Two such cycles have run their course in my lifetime. The New Deal, 1932-1974, during forty years of depression, world war, and Cold War, constructed a new industrial state, more egalitarian and welfare-oriented than before. The project ended with the collapse of the Nixon administration amid the Watergate scandal. (The FBI played a part in that turning point as well as this one.) Almost immediately a new project began. Deregulation commenced with the Ford and Carter interregnums (financial and transportation respectively), just as Trump has now set some part of the agenda for what comes next.

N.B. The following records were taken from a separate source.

-- ==== Sys2Proof/Machine/Memi.lean ====
section
/-! DEFINITION. The memory integrity units: codes, decoding with its counters and log, whole and partial writes, marking,
scrubbing, regions, retirement (R261 to R275). -/

namespace Sys2Proof.Machine

def Dev.memiOf (d : Dev) (c : Nat) : MemiSt := sget {} d.memis c
def Dev.setMemi (d : Dev) (c : Nat) (x : MemiSt) : Dev := { d with memis := sset {} d.memis c x }

/-- Offset ranges `[base, base + size)`. -/
def inSpan (off base size : Nat) : Bool := decide (base ≤ off) && decide (off < base + size)

/-- Does region r of channel c hold the offset, enabled? -/
def Dev.inRegion (d : Dev) (c r off : Nat) : Bool :=
  d.flag (Pg.memi c) (F.MEMI_REGION_CTRL_EN r)
    && inSpan off (d.fld (Pg.memi c) (F.MEMI_REGION_BASE_BASE r) * 4096) (d.fld (Pg.memi c) (F.MEMI_REGION_CTRL_SIZE r) * 4096)

/-- The ranges that always take the strong code: journal, directory, crypt metadata (R261), mirror ring (R463). -/
def Dev.alwaysStrong (d : Dev) (c off : Nat) : Bool :=
  let h := c / 8
  let jl := d.fld (Pg.plu h) F.PLU_JRN_CFG_LOG2_SIZE
  let dl := d.fld (Pg.idx h) F.IDX_DIR_CFG_LOG2
  (decide (10 ≤ jl) && d.fld (Pg.plu h) F.PLU_JRN_CFG_CHAN = c % 8
      && inSpan off (d.fld (Pg.plu h) F.PLU_JRN_BASE_BASE * 4096) (2 ^ jl * 32))
    || (decide (15 ≤ dl) && d.fld (Pg.idx h) F.IDX_DIR_CFG_CHAN = c % 8
      && inSpan off (d.fld (Pg.idx h) F.IDX_DIR_BASE_BASE * 4096) (2 ^ (dl + 16)))
    || (decide (10 ≤ d.fld Pg.pair F.PAIR_MJRN_CFG_LOG2) && d.fld Pg.pair F.PAIR_MJRN_CFG_CHAN = c
      && inSpan off (d.fld Pg.pair F.PAIR_MJRN_BASE_BASE * 4096) (2 ^ d.fld Pg.pair F.PAIR_MJRN_CFG_LOG2 * 32))
    || (List.range 8).any (fun k => d.flag (Pg.crypt h) (F.CRYPT_RANGE_CFG_EN k)
      && bit (d.fld (Pg.crypt h) (F.CRYPT_RANGE_CFG_CHANS k)) (c % 8)
      && inSpan off (d.fld (Pg.crypt h) (F.CRYPT_RANGE_META_BASE k) * 4096)
          (d.fld (Pg.crypt h) (F.CRYPT_RANGE_META_SIZE_SIZE k) * 4096))

/-- Is the offset under the strong code (R261)? -/
def Dev.isStrong (d : Dev) (c off : Nat) : Bool :=
  if d.alwaysStrong c off then true
  else match (List.range 16).find? (fun r => d.inRegion c r off) with
    | some r => d.fld (Pg.memi c) (F.MEMI_REGION_CTRL_CODE r) = 0
    | none => d.fld (Pg.memi c) F.MEMI_DEFAULT_CODE = 0

/-- A word of DEVFAIL or the retirement table as decodes and placement see it: a write takes effect in the following CK (R270, R275). -/
def Dev.memiWord (d : Dev) (c off : Nat) : Word :=
  let x := d.memiOf c
  if x.wasCk = d.ck then (sfind x.was off).getD (d.reg (Pg.memi c) off) else d.reg (Pg.memi c) off

/-- A word is about to be written: what it held stands for the rest of the CK. -/
def Dev.noteWas (d : Dev) (c off : Nat) : Dev :=
  let x := d.memiOf c
  let was := if x.wasCk = d.ck then x.was else []
  if (sfind was off).isSome then d else d.setMemi c { x with was := sput was off (d.reg (Pg.memi c) off), wasCk := d.ck }

/-- The DEVFAIL field of a subchannel and rank. -/
def markFld (sub rank : Nat) : Fld := ⟨0x184, 4 * (2 * sub + rank), 4⟩

/-- The marked device for an offset; 15 for none (R270). -/
def Dev.markOf (d : Dev) (c off : Nat) : Nat :=
  let f := markFld (offSub off) (d.offRank c off)
  bitsOf (d.memiWord c f.off).toNat f.lo f.wd

/-- Mark a device once DEV_THR log entries of a subchannel and rank hold a strong correction of it (R270). -/
def Dev.autoMark (d : Dev) (c off dev : Nat) : Dev :=
  let thr := d.fld (Pg.memi c) F.MEMI_THR_DEV_THR
  let same := (d.memiOf c).log.filter (fun e =>
    e.cls = 2 && e.pos = dev && offSub (e.burst * 64) = offSub off && d.offRank c (e.burst * 64) = d.offRank c off)
  if thr ≠ 0 ∧ thr ≤ same.length ∧ d.fld (Pg.memi c) (markFld (offSub off) (d.offRank c off)) = 0xF then
    ((d.setFld (Pg.memi c) (markFld (offSub off) (d.offRank c off)) dev).err (Pg.memi c) 5 0x0D06).pend (Pg.memi c) 3
  else d

/-- An event of the error log (R274). -/
def Dev.memiLog (d : Dev) (c off cls pos reader : Nat) : Dev :=
  let x := d.memiOf c
  let b := off / 64
  let d :=
    match x.log.findIdx? (fun e => decide (e.burst = b)) with
    | some i =>
      d.setMemi c { x with log := x.log.modify i (fun (e : LogEnt) =>
        { e with cls := max e.cls cls, pos := pos, reader := reader, count := satAdd 16 e.count 1 }) }
    | none =>
      if x.log.length < 32 then
        (d.setMemi c { x with log := x.log ++ [(⟨b, cls, pos, false, 1, reader⟩ : LogEnt)] }).setFld (Pg.memi c) F.MEMI_STAT_LOG_USED
          (x.log.length + 1)
      else (d.bump (Pg.memi c) F.MEMI_LOG_OVF_CNT).pend (Pg.memi c) 4
  let thr := d.fld (Pg.memi c) F.MEMI_THR_HARD_THR
  let y := d.memiOf c
  let reach := y.log.any (fun e => e.burst = b && !e.hard && decide (thr ≤ e.count))
  let d := if reach then
      ((d.setMemi c { y with log := y.log.map (fun (e : LogEnt) => if e.burst = b then { e with hard := true } else e) }).setFld (Pg.memi c)
        F.MEMI_STAT_HARD 1).pend (Pg.memi c) 2
    else d
  if cls = 2 then d.autoMark c off pos else d

/-- The stored burst takes the bit errors that struck it since it was last accessed, and is decoded. -/
def Dev.strike (d : Dev) (c off : Nat) (err : BitVec 640) : Dev × Burst :=
  let x := d.burst c off
  let y : Burst := ⟨x.data ^^^ err.truncate 512, x.chk ^^^ (err >>> 512).truncate 128⟩
  (if err = 0#640 then d else d.setBurst c off y, y)

/-- Decode a burst under its code and mark. -/
def Dev.decodeAt (d : Dev) (c off : Nat) (x : Burst) : Dec := decodeBurst (d.isStrong c off) (d.x4 c) (d.markOf c off) x

/-- A read of a burst (R268): the data, and whether it is poisoned or uncorrectable. -/
def Dev.memiRead (d : Dev) (c off : Nat) (err : BitVec 640) (reader : Nat) : Dev × BitVec 512 × Bool :=
  let (d, x) := d.strike c off err
  match d.decodeAt c off x with
  | .clean => (d, x.data, false)
  | .corrected y cls pos => ((d.bump (Pg.memi c) F.MEMI_CORR_CNT).memiLog c off cls pos reader, y, false)
  | .poison => (d.bump (Pg.memi c) F.MEMI_POISON_RD_CNT, poisonData, true)
  | .bad => (((d.err (Pg.memi c) 0 0x0D01).pend (Pg.memi c) 0).memiLog c off 4 0 reader, x.data, true)

/-- A write of a whole burst: fresh check bits, or a poison line (R267). -/
def Dev.memiStore (d : Dev) (c off : Nat) (data : BitVec 512) (poison : Bool) : Dev :=
  d.setBurst c off (if poison then poisonBurst (d.isStrong c off) (d.x4 c) else encodeBurst (d.isStrong c off) (d.x4 c) data)

/-- The data of a burst with enabled bytes merged in. -/
def mergeBytes (old : BitVec 512) (l : List (Option Byte)) : BitVec 512 :=
  BitVec.ofNat 512 (leNat ((leBytes 64 old.toNat).zipWith (fun o n => n.getD o) l))

/-- How a word of a burst is enabled: not at all, wholly, partly. -/
def wordEn (l : List (Option Byte)) (w : Nat) : Nat × Nat :=
  let b := (List.range 8).filter (fun k => (l.getD (8 * w + k) none).isSome)
  (w, b.length)

/-- A partial write under the light code, word by word (Table 13-5): `none` where it is dropped; else the burst to store and
whether a word was corrected. -/
def lightMerge (x : Burst) (l : List (Option Byte)) : Option (Burst × Option Nat) :=
  let merged := mergeBytes x.data l
  (List.range 8).foldl (fun (acc : Option (Burst × Option Nat)) w =>
    match acc with
    | none => none
    | some (y, fix) =>
      let n := (wordEn l w).2
      if n = 8 then some (y.setWord w (lightWord (bitsOf merged.toNat (64 * w) 64)), fix)
      else match lightDec (x.word w), n with
        | none, 0 => some (y, fix)
        | none, _ => none
        | some (v, p), _ =>
          let old := bitsPut x.data.toNat (64 * w) 64 v
          let new := bitsOf (mergeBytes (BitVec.ofNat 512 old) l).toNat (64 * w) 64
          some (y.setWord w (lightWord new), match fix, p with
            | some q, _ => some q
            | none, some q => some q
            | none, none => none)) (some (x, none))

/-- A write of some bytes of a burst (R269, Table 13-5); true where the requester gets an error response. -/
def Dev.memiPartial (d : Dev) (c off : Nat) (l : List (Option Byte)) (poison : Bool) (err : BitVec 640) (reader : Nat) :
    Dev × Bool :=
  let (d, x) := d.strike c off err
  let drop (d : Dev) : Dev × Bool := ((d.err (Pg.memi c) 2 0x0D03).memiLog c off 6 0 reader, true)
  if l.all (fun o => o.isSome) then (d.memiStore c off (mergeBytes x.data l) poison, false)
  else if poison then (d.memiStore c off x.data true, false)
  else if d.isStrong c off then
    let d := d.bump (Pg.memi c) F.MEMI_RMW_CNT
    match d.decodeAt c off x with
    | .clean => (d.memiStore c off (mergeBytes x.data l) false, false)
    | .corrected y cls pos =>
      (((d.bump (Pg.memi c) F.MEMI_CORR_CNT).memiLog c off cls pos reader).memiStore c off (mergeBytes y l) false, false)
    | _ => drop d
  else if ¬ d.x4 c ∧ (List.range 8).all (fun w => (wordEn l w).2 = 0 || (wordEn l w).2 = 8) then
    let merged := mergeBytes x.data l
    (d.setBurst c off ((List.range 8).foldl (fun y w =>
      if (wordEn l w).2 = 8 then y.setWord w (lightWord (bitsOf merged.toNat (64 * w) 64)) else y) x), false)
  else
    let d := d.bump (Pg.memi c) F.MEMI_RMW_CNT
    match lightMerge x l with
    | none => drop d
    | some (y, none) => (d.setBurst c off y, false)
    | some (y, some pos) => (((d.bump (Pg.memi c) F.MEMI_CORR_CNT).memiLog c off 1 pos reader).setBurst c off y, false)

/-! Retirement and scrubbing. -/

/-- Is the burst's row or bank entered in the retirement table (R275)? -/
def Dev.retired (d : Dev) (c off : Nat) : Bool :=
  (List.range 64).any (fun k =>
    let f (x : Nat → Fld) : Nat := bitsOf (d.memiWord c (x k).off).toNat (x k).lo (x k).wd
    f F.MEMI_RET_VALID = 1 && f F.MEMI_RET_SUB = offSub off && f F.MEMI_RET_RANK = d.offRank c off
      && f F.MEMI_RET_BG = d.offBg c off && f F.MEMI_RET_BA = d.offBa c off
      && (f F.MEMI_RET_BANK = 1 || f F.MEMI_RET_ROW = d.offRow c off))

/-- Does the channel hold a retirement entry, or did it before this CK's writes? -/
def Dev.retires (d : Dev) (c : Nat) : Bool := (List.range 64).any (fun k => bit (d.memiWord c (0x200 + 4 * k)).toNat 0)

/-- Regions the scrubber visits: base and end in bytes (R271). -/
def Dev.scrubSpans (d : Dev) (c : Nat) : List (Nat × Nat) :=
  ((List.range 16).filter (fun r => d.flag (Pg.memi c) (F.MEMI_REGION_CTRL_SCRUB r)
      && d.flag (Pg.memi c) (F.MEMI_REGION_CTRL_INITED r))).map (fun r =>
    let b := d.fld (Pg.memi c) (F.MEMI_REGION_BASE_BASE r) * 4096
    (b, b + d.fld (Pg.memi c) (F.MEMI_REGION_CTRL_SIZE r) * 4096))

/-- The lowest scrubbed offset at or above one. -/
def nextScrub (spans : List (Nat × Nat)) (pos : Nat) : Option Nat :=
  (spans.filterMap (fun s => if pos < s.2 then some (max pos s.1) else none)).min?

/-! Commands of the page (R262, R270, R273 to R275). -/

/-- Is a region write refused (R262, R273)? -/
def Dev.regionRefused (d : Dev) (c base size : Nat) : Bool :=
  [Ch.online, Ch.retrain, Ch.selfRefresh].contains (d.chanState c) || decide (d.chanCap c < (base + size) * 4096)
    || (d.memiOf c).filling.isSome

/-- REGION_INIT (R273). -/
def Dev.regionInit (d : Dev) (c r : Nat) : Dev :=
  if (d.memiOf c).filling.isSome then d
  else (d.setMemi c { d.memiOf c with filling := some r })

/-- REGION_INIT_DONE (R273): the region holds zero codewords and INITED is set. The fill takes idle decisions of an ONLINE channel, so it
ends on one. -/
def Dev.regionInitDone (d : Dev) (c : Nat) : Dev :=
  match (d.memiOf c).filling with
  | none => d
  | some r =>
    if d.chanState c ≠ Ch.online then d else
    let b := d.fld (Pg.memi c) (F.MEMI_REGION_BASE_BASE r) * 4096
    let e := b + d.fld (Pg.memi c) (F.MEMI_REGION_CTRL_SIZE r) * 4096
    ((d.clearSpan c b e).setMemi c { d.memiOf c with filling := none }).setFld (Pg.memi c) (F.MEMI_REGION_CTRL_INITED r) 1

/-- The words of a MEMI region or DEFAULT, by register offset: base, control or DEFAULT (R262). BASE, SIZE, EN, CODE and DEFAULT
are refused while the channel may hold data; SCRUB, INIT and INITED are not part of the region's place and code. While an INIT runs every
write to a region is refused (R273). -/
def Dev.memiRegionWrite (d : Dev) (c off : Nat) (val : Word) : Dev :=
  let pg := Pg.memi c
  let v := val.toNat
  let cur := (d.reg pg off).toNat
  if off = 0x180 then
    let locked := d.cfgLock && decide (bitsOf v 0 1 ≠ cur)
    let d := if v / 2 ≠ 0 then d.regErr pg 1 else if locked then d.regErr pg 2 else d
    if locked then d
    else if d.regionRefused c 0 0 then (if bitsOf v 0 1 = cur then d else d.err pg 3 0x0D04)
    else d.setReg pg off (BitVec.ofNat 32 (v % 2))
  else
    let r := (off - 0x100) / 8
    let isBase := decide (off % 8 = 0)
    let held := if isBase then 0x3FFFFFF else 0xFFFFFFF
    let moves := (v ^^^ cur) &&& held ≠ 0
    let base := if isBase then v % 2 ^ 26 else d.fld pg (F.MEMI_REGION_BASE_BASE r)
    let size := if isBase then d.fld pg (F.MEMI_REGION_CTRL_SIZE r) else v % 2 ^ 26
    let resv := if isBase then v / 2 ^ 26 else v / 2 ^ 31
    let locked := moves && d.cfgLock
    let fills := (d.memiOf c).filling.isSome
    let refused := !locked && ((moves && d.regionRefused c base size) || fills)
    let d := if resv ≠ 0 then d.regErr pg 1 else if locked then d.regErr pg 2 else d
    let d := if refused then d.err pg 3 0x0D04 else d
    let keep := if locked || refused then cur &&& held else v &&& held
    if isBase then d.setReg pg off (BitVec.ofNat 32 keep)
    else
      let soft := (if fills then cur else v) &&& (2 ^ 28 + 2 ^ 30)
      let d := d.setReg pg off (BitVec.ofNat 32 (keep ||| soft))
      if bit v 29 ∧ ¬ refused then d.regionInit c r else d

/-- A write to DEVFAIL (R270): marks apply to decodes of the next CK. -/
def Dev.devfailWrite (d : Dev) (c : Nat) (val : Word) : Dev :=
  let d := if val.toNat / 2 ^ 16 ≠ 0 then d.regErr (Pg.memi c) 1 else d
  (d.noteWas c 0x184).setReg (Pg.memi c) 0x184 (BitVec.ofNat 32 (val.toNat % 2 ^ 16))

/-- LOG_CLR (R274): the log is empty, HARD clears. -/
def Dev.logClr (d : Dev) (c : Nat) : Dev :=
  ((d.setMemi c { d.memiOf c with log := [] }).setFld (Pg.memi c) F.MEMI_STAT_LOG_USED 0).setFld (Pg.memi c) F.MEMI_STAT_HARD 0

/-- A write to MEMIc_RETk (R275). -/
def Dev.retirementWrite (d : Dev) (c k : Nat) (val : Word) : Dev :=
  let v := val.toNat
  let row := bitsOf v 9 18
  let bad := bit v 0 && (if bit v 1 then row ≠ 0 else decide (2 ^ d.rowBits c ≤ row))
  let d := if v / 2 ^ 27 ≠ 0 then d.regErr (Pg.memi c) 1 else d
  if bad then d.err (Pg.memi c) 4 0x0D05 else (d.noteWas c (0x200 + 4 * k)).setReg (Pg.memi c) (0x200 + 4 * k) (BitVec.ofNat 32 (v % 2 ^ 27))

/-! The commands. -/

/-- REGION_INIT_DONE (R273). -/
def execRegionInitDone (c : Fin 16) (s : State) : Host.Outcome State Fault Refusal :=
  s.run (.regionInitDone c) (fun d => d.regionInitDone c.val)

end Sys2Proof.Machine
end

The epoch I am calling Morning in America, 1980-2016, began with the election of Ronald Reagan in 1980 (though the phrase didn’t surface until his successful campaign for a second term). The optative mood prevailed through the administrations of George H. W. Bush, Bill Clinton, George W. Bush, and Barack Obama, with variations according to the temperament of the leaders more than to the temper of the times. The Cold War was over. Capitalism was triumphant. Markets ruled a unipolar world, with an occasional assist from American military power. Thirty-five years of this “new world order” ended in 2016 with Trump’s MAGA spiel aimed at those who had been left behind.
What might happen next? The Democrats have advantages. They have tackled America’s two biggest problems – health care reform and, prospectively, at least, energy policy related to climate change. Control of the Senate may pass to them after 2022. The Republicans have extensive rebuilding to do before they can hope to address persuasively the problems of the years ahead, but remember: Obamacare was based on a Republican plan, and a revenue- neutral carbon tax is a Republican proposal
Will the Dems have a problem with their progressives? Just wait for the GOP’s Ever-Trumps to take the stage. The party that first finds a candidate capable of attracting a significant fraction of voters from the other side, in 2024 or 2028, will chart the nation’s course for the next forty years. Let’s hope the next involvement involves a little less of everything and a little more sympathy for the views of others.